- YOUR ASSIGNMENT
Please repeat the lines below, exactly and only, from the one that holds "namespace Sys2Proof.Machine" through the one that holds "(897, 0, 666)".

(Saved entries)
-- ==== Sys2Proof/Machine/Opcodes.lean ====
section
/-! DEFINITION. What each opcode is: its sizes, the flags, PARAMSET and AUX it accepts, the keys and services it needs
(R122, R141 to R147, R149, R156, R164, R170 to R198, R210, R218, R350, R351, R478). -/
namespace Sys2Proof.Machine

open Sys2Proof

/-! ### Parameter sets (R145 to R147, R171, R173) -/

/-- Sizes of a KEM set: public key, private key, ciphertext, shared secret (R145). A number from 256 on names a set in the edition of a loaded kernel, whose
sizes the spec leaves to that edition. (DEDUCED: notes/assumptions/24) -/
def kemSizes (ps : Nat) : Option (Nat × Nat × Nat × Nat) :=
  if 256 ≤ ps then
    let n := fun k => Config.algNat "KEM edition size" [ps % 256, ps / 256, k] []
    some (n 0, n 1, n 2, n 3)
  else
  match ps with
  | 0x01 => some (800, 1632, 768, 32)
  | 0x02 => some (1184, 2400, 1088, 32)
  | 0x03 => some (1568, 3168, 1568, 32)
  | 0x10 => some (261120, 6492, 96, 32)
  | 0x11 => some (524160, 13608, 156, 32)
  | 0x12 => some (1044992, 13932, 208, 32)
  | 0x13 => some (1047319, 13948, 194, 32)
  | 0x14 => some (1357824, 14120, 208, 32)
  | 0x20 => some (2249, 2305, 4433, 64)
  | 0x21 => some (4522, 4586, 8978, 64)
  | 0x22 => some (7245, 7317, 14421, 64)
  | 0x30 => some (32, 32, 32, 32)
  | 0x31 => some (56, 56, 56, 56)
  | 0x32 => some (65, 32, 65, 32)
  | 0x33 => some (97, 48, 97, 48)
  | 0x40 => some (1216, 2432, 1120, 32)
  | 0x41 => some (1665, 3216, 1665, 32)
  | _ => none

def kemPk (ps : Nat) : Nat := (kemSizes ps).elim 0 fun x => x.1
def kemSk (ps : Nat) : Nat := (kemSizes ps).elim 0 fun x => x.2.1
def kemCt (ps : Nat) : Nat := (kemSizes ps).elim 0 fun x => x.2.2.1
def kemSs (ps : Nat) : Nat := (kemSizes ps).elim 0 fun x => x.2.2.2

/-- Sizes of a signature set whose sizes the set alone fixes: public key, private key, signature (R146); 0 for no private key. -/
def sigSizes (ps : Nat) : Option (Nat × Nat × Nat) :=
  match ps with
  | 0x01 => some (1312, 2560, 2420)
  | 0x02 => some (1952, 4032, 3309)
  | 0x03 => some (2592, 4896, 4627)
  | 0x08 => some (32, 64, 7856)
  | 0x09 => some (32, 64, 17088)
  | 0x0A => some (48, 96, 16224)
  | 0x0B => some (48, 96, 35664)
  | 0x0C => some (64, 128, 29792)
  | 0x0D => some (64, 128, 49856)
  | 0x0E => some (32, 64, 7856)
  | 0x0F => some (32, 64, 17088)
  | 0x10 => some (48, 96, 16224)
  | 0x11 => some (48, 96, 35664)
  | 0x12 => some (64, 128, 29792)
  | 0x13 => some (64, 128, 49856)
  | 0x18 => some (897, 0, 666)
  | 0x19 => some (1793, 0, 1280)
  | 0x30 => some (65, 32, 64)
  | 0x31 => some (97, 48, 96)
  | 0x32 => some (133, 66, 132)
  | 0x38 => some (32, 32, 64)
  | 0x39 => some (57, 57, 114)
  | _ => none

- WRITTEN RESPONSE
namespace Sys2Proof.Machine

open Sys2Proof

/-! ### Parameter sets (R145 to R147, R171, R173) -/

/-- Sizes of a KEM set: public key, private key, ciphertext, shared secret (R145). A number from 256 on names a set in the edition of a loaded kernel, whose
sizes the spec leaves to that edition. (DEDUCED: notes/assumptions/24) -/
def kemSizes (ps : Nat) : Option (Nat × Nat × Nat × Nat) :=
  if 256 ≤ ps then
    let n := fun k => Config.algNat "KEM edition size" [ps % 256, ps / 256, k] []
    some (n 0, n 1, n 2, n 3)
  else
  match ps with
  | 0x01 => some (800, 1632, 768, 32)
  | 0x02 => some (1184, 2400, 1088, 32)
  | 0x03 => some (1568, 3168, 1568, 32)
  | 0x10 => some (261120, 6492, 96, 32)
  | 0x11 => some (524160, 13608, 156, 32)
  | 0x12 => some (1044992, 13932, 208, 32)
  | 0x13 => some (1047319, 13948, 194, 32)
  | 0x14 => some (1357824, 14120, 208, 32)
  | 0x20 => some (2249, 2305, 4433, 64)
  | 0x21 => some (4522, 4586, 8978, 64)
  | 0x22 => some (7245, 7317, 14421, 64)
  | 0x30 => some (32, 32, 32, 32)
  | 0x31 => some (56, 56, 56, 56)
  | 0x32 => some (65, 32, 65, 32)
  | 0x33 => some (97, 48, 97, 48)
  | 0x40 => some (1216, 2432, 1120, 32)
  | 0x41 => some (1665, 3216, 1665, 32)
  | _ => none

def kemPk (ps : Nat) : Nat := (kemSizes ps).elim 0 fun x => x.1
def kemSk (ps : Nat) : Nat := (kemSizes ps).elim 0 fun x => x.2.1
def kemCt (ps : Nat) : Nat := (kemSizes ps).elim 0 fun x => x.2.2.1
def kemSs (ps : Nat) : Nat := (kemSizes ps).elim 0 fun x => x.2.2.2

/-- Sizes of a signature set whose sizes the set alone fixes: public key, private key, signature (R146); 0 for no private key. -/
def sigSizes (ps : Nat) : Option (Nat × Nat × Nat) :=
  match ps with
  | 0x01 => some (1312, 2560, 2420)
  | 0x02 => some (1952, 4032, 3309)
  | 0x03 => some (2592, 4896, 4627)
  | 0x08 => some (32, 64, 7856)
  | 0x09 => some (32, 64, 17088)
  | 0x0A => some (48, 96, 16224)
  | 0x0B => some (48, 96, 35664)
  | 0x0C => some (64, 128, 29792)
  | 0x0D => some (64, 128, 49856)
  | 0x0E => some (32, 64, 7856)
  | 0x0F => some (32, 64, 17088)
  | 0x10 => some (48, 96, 16224)
  | 0x11 => some (48, 96, 35664)
  | 0x12 => some (64, 128, 29792)
  | 0x13 => some (64, 128, 49856)
  | 0x18 => some (897, 0, 666)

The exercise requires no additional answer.